The town of Kulgam is situated about 68 km (42 mi) from Srinagar and about 17 km from Anantnag. Roads connect it to the neighbouring districts of Shopian, Pulwama, Anantnag, and Banihal.

==History==

Tazkira Sadat-i-Simanania, compiled by 13th-century scholar and poet Swaleh Reshi, gives the name of place as "Shampora". Mir Syed Hussain Simnani later renamed it "Kulgam" (kul for 'clan' and gram for 'village' in Sanskrit). Simnani is said to have invited Mir Sayyid Ali Hamadani to Kashmir, with poets including Nund Rishi (Sheikh Noor-ud-din Noorani (RA)) and Lalleshwari. These poets and their disciples manifested the composite culture or Kashmiriyat, promoting and encouraging religious and cultural harmony even when viewed as heretics by other Asiatic countries.

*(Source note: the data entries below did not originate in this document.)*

/-- The byte's label keeps the speed data in correspondence, makes one report and writes nothing else. -/
theorem speed_refines (s : State) (e e' : EventState) (w : In12) (hl : s.cfg.legal) (hr : w.rst = false)
    (hspeed : SpeedAgrees e s) (hdata : speedData e' = speedData e) :
    ∃ e'', runLabel s.cfg e' (label (speedOp w.rxValid w.rxData)) = some e'' ∧
      SpeedAgrees e'' (after s w) ∧ loopData e'' = loopData e' ∧ guardData e'' = guardData e' ∧
      e''.reports.length = e.reports.length + if w.rxValid then 1 else 0 := by
  simp only [speedData, Prod.mk.injEq] at hdata
  obtain ⟨hperiod, hreports⟩ := hdata
  have hread : e'.period = periodInt s := hperiod.trans hspeed.1
  rw [label_speedOp]
  cases hv : w.rxValid with
  | false =>
    obtain ⟨hsame, hnone⟩ := after_speed_of_noByte s w hr hv
    exact ⟨_, runLabel_none _ _, ⟨hread.trans (congrArg BitVec.toInt hsame.symm), absurd hnone⟩,
      rfl, rfl, congrArg List.length hreports⟩
  | true =>
    obtain ⟨hafter, hreport⟩ := after_speed_of_byte s w hl hr hv
    refine ⟨_, runLabel_some s.cfg e' (.byte w.rxData) rfl, ⟨?_, fun _ => ?_⟩, rfl, rfl, ?_⟩
    · simp only [Label.effect, hread, hafter]
    · simp only [Label.effect, hread, hreport, List.getLast?_append, List.getLast?_singleton,
        Option.some_or]
    · simp only [Label.effect, List.length_append, hreports, if_true, List.length_singleton]

/-! ## Cycles -/

/-- A cycle is a run of the event-level system between corresponding states, and reports each byte. -/
theorem cycle_refines (s : State) (e : EventState) (w : In12) (hinv : Inv s) (h : Corresponds e s) :
    ∃ e', eventRun s.cfg (cycleEvents s w) e = some e' ∧ Corresponds e' (after s w) ∧
      (w.rst = false → e'.reports.length = e.reports.length + if w.rxValid then 1 else 0) := by
  have ⟨hl, _⟩ := hinv
  cases hr : w.rst with
  | true =>
    refine ⟨EventState.start s.cfg, by rw [cycleEvents, if_pos hr]; rfl, ?_, by simp⟩
    rw [after_of_rst s w hr]
    obtain ⟨hpos, htimer⟩ := start_agrees s.cfg
    exact ⟨rfl, rfl, (toInt_ofInt_initPeriod s.cfg hl).symm, rfl, rfl, hpos, htimer, absurd rfl⟩
  | false =>
    obtain ⟨hloop, hguard, hspeed⟩ := (corresponds_iff e s).1 h
    obtain ⟨e1, hrun1, hloop1, hguard1, hspeed1⟩ :=
      loop_refines s e w hr hinv hloop hguard.1 hspeed.1
    obtain ⟨e2, hrun2, hguard2, hloop2, hspeed2⟩ := guard_refines s e e1 w hr hinv hguard hguard1
    obtain ⟨-, -, -, -, -, hticked⟩ := ticked_data e w
    obtain ⟨e3, hrun3, hspeed3, hloop3, hguard3, hlen⟩ :=
      speed_refines s e e2 w hl hr hspeed (hspeed2.trans (hspeed1.trans hticked))
    exact ⟨e3, (eventRun_cycleEvents s e e1 e2 w hr hrun1 hrun2).trans hrun3,
      (corresponds_iff _ _).2 ⟨hloop1.congr (hloop3.trans hloop2), hguard2.congr hguard3, hspeed3⟩,
      fun _ => hlen⟩

/-- Which cycles hold `wake` and `fire`. -/
theorem mem_labels_wake_fire (s : State) (w : In12) :
    (.wake ∈ labels s w ↔ w.rst = false ∧ s.phase = .wait ∧ w.tick = true ∧ s.waitCnt.toNat ≤ 1) ∧
    (.fire ∈ labels s w ↔ w.rst = false ∧ s.armed = false ∧ w.tick = true ∧ s.dbCnt ≤ 1) := by
  have hwake (i : Instr) : label i = some .wake ↔ i = .waitEnd := by cases i <;> simp [label]
  have hfire (i : Instr) : label i = some .fire ↔ i = .rearm := by cases i <;> simp [label]
  simp only [labels, List.mem_filterMap, hwake, hfire, exists_eq_right]
  rw [mem_select_iff_schedulerOp .waitEnd rfl, schedulerOp_eq_waitEnd,
    mem_select_iff_directionOp .rearm rfl (by decide), directionOp_eq_rearm]
  exact ⟨Iff.rfl, Iff.rfl⟩

/-- `wake` is enabled when no more ticks are left, and so before the tick never. -/
theorem wake_enabled_iff (s : State) (e : EventState) (hinv : Inv s) (h : Corresponds e s) :
    Label.wake.enabled s.cfg e = false ∧
      (Label.wake.enabled s.cfg e.passTick = true ↔ s.phase = .wait ∧ s.waitCnt.toNat ≤ 1) := by
  obtain ⟨-, -, -, -, -, hwait, -⟩ := hinv
  obtain ⟨hlight, hwaiting, hextinguish, hadvance⟩ := position_of_agrees s e.position h.position
  simp only [Label.enabled, passTick_position]
  cases hp : s.phase with
  | on => simp [hlight hp, LoopPos.passTick, LoopPos.waitIsOver]
  | off => simp [hextinguish hp, LoopPos.passTick, LoopPos.waitIsOver]
  | adv => simp [hadvance hp, LoopPos.passTick, LoopPos.waitIsOver]
  | wait =>
    obtain ⟨k, hpos⟩ := hwaiting hp
    obtain ⟨-, hone, -⟩ := hwait hp
    simp only [hpos, LoopPos.passTick, LoopPos.waitIsOver, decide_eq_false_iff_not, decide_eq_true_eq,
      true_and]
    omega

/-- `fire` is enabled when no more ticks are left, and so before the tick never. -/
theorem fire_enabled_iff (s : State) (e : EventState) (hinv : Inv s) (h : Corresponds e s) :
    Label.fire.enabled s.cfg e = false ∧
      (Label.fire.enabled s.cfg e.passTick = true ↔ s.armed = false ∧ s.dbCnt ≤ 1) := by
  obtain ⟨-, -, -, ⟨hiff, -⟩, -⟩ := hinv
  obtain ⟨-, hsome⟩ := timer_of_agrees s e.timer h.timer
  simp only [Label.enabled, passTick_armed, passTick_timer, h.armed]
  cases ha : s.armed with
  | true => simp
  | false =>
    obtain ⟨k, htimer, hsum⟩ := hsome ha
    have hone : s.dbCnt ≠ 0 := fun h0 => by simp [hiff.2 h0] at ha
    simp only [htimer, timerIsOver, Option.map_some, Bool.not_false, Bool.true_and,
      decide_eq_false_iff_not, decide_eq_true_eq, true_and]
    omega

/-- Settles O58: the run of the cycle, and when the two timed labels are enabled and happen. -/
theorem cycleRefinesEventView : Obligations.CycleRefinesEventView := by
  intro s e w hinv h
  obtain ⟨e', hrun, hcorr, -⟩ := cycle_refines s e w hinv h
  obtain ⟨hwakeIn, hfireIn⟩ := mem_labels_wake_fire s w
  obtain ⟨hnoWake, hwake⟩ := wake_enabled_iff s e hinv h
  obtain ⟨hnoFire, hfire⟩ := fire_enabled_iff s e hinv h
  refine ⟨⟨_, e', step_under s w hinv.1, hrun, hcorr⟩, hnoWake, hnoFire, fun hr ht => ⟨?_, ?_⟩,
    fun ht => ⟨?_, ?_⟩⟩
  · rw [hwakeIn, hwake]; simp [hr, ht]
  · rw [hfireIn, hfire]; simp [hr, ht]
  · rw [hwakeIn]; simp [ht]
  · rw [hfireIn]; simp [ht]

/-! ## Runs -/

/-- A run from corresponding states ends in corresponding states, and reports each byte. -/
theorem run_refines (s : State) (e : EventState) (ws : List In12) (hinv : Inv s)
    (h : Corresponds e s) :
    ∃ e', eventRun s.cfg (runEvents s ws) e = some e' ∧ Corresponds e' (runState s ws) ∧
      (ResetFree ws → e'.reports.length = e.reports.length + ws.countP In12.rxValid) := by
  induction ws generalizing s e with
  | nil => exact ⟨e, rfl, h, fun _ => rfl⟩
  | cons w ws ih =>
    obtain ⟨e1, hrun1, hcorr1, hlen1⟩ := cycle_refines s e w hinv h
    obtain ⟨e2, hrun2, hcorr2, hlen2⟩ := ih (after s w) e1 (inv_after s w hinv) hcorr1
    rw [after_cfg] at hrun2
    refine ⟨e2, ?_, hcorr2, fun hfree => ?_⟩
    · rw [runEvents_cons s _ w ws (step_under s w hinv.1), eventRun_append, hrun1, Option.bind_some,
        hrun2]
    · obtain ⟨hr, hrest⟩ := List.forall_mem_cons.1 hfree
      rw [hlen2 hrest, hlen1 hr, List.countP_cons]
      omega

/-- The start of the event-level system corresponds to the reset state. -/
theorem start_corresponds (c : Config) (hl : c.legal) :
    Corresponds (EventState.start c) (State.resetWith c) := by
  obtain ⟨hpos, htimer⟩ := start_agrees c
  exact ⟨rfl, rfl, (toInt_ofInt_initPeriod c hl).symm, rfl, rfl, hpos, htimer, absurd rfl⟩

/-- Settles O59: the reset state and the start correspond, and every cycle keeps the correspondence. -/
theorem runRefinesEventView : Obligations.RunRefinesEventView := by
  intro c ws hl
  obtain ⟨e, hrun, hcorr, hlen⟩ := run_refines (State.resetWith c) (EventState.start c) ws
    (invariantAtReset c hl) (start_corresponds c hl)
  exact ⟨_, e, runWords_eq _ ws hl, hrun, hcorr, fun hfree => (hlen hfree).trans (Nat.zero_add _)⟩

end Sys2Proof.Machine
end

The form of administration from Sher Shah Suri's reign led to creation of a Tehsil during Mughal Rule, through the aegis of Sheikh Hamza Makhdoom. This had jurisdiction encompassing Doru, Banihal, Gulabgarh, and Shopian. After time, constituent units including Pulwama, Shopian, and Reasi attained the status of district.

The area had been a hunting place for Mughal emperors and Dogra rulers, especially for Shahanshah Shah Jehan, who laid the "Chinar Bagh" and Maharaja Hari Singh, who discovered the virgin potential of sanctuary at Kutbal. The District is the birthplace of Sheikh Noor-ud-din Noorani, the founder of the Rishi order, and of the forefathers of Allama Iqbal and Jawaharlal Nehru.

===Rebel groups===

There has been insurgency in Kashmir since 1989. Beginning in the 1990s there is an upsurge of Rebel groups in the district, particularly the Lashkar-e-Taiba and Hizbul Mujahideen. the rebels encourage the populace to boycott elections.

==Demographics==
According to the 2011 census, Kulgam district has a population of 424,483. This gives it a ranking of 554th in India (out of 640). The district has a population density of 925 PD/sqkm. Its population growth rate over the decade 2001–2011 was 7.3%. Kulgam has a sex ratio of 951 females for every 1000 males (this varies with religion), and a literacy rate of 60.3%. The density of population of the district is 1051 persons per km^{2} as compared to 124 persons for the state according to the Census figures of 2011. 18.99% of the population lives in urban areas. Scheduled Tribes constitutes 6.25% of the district population.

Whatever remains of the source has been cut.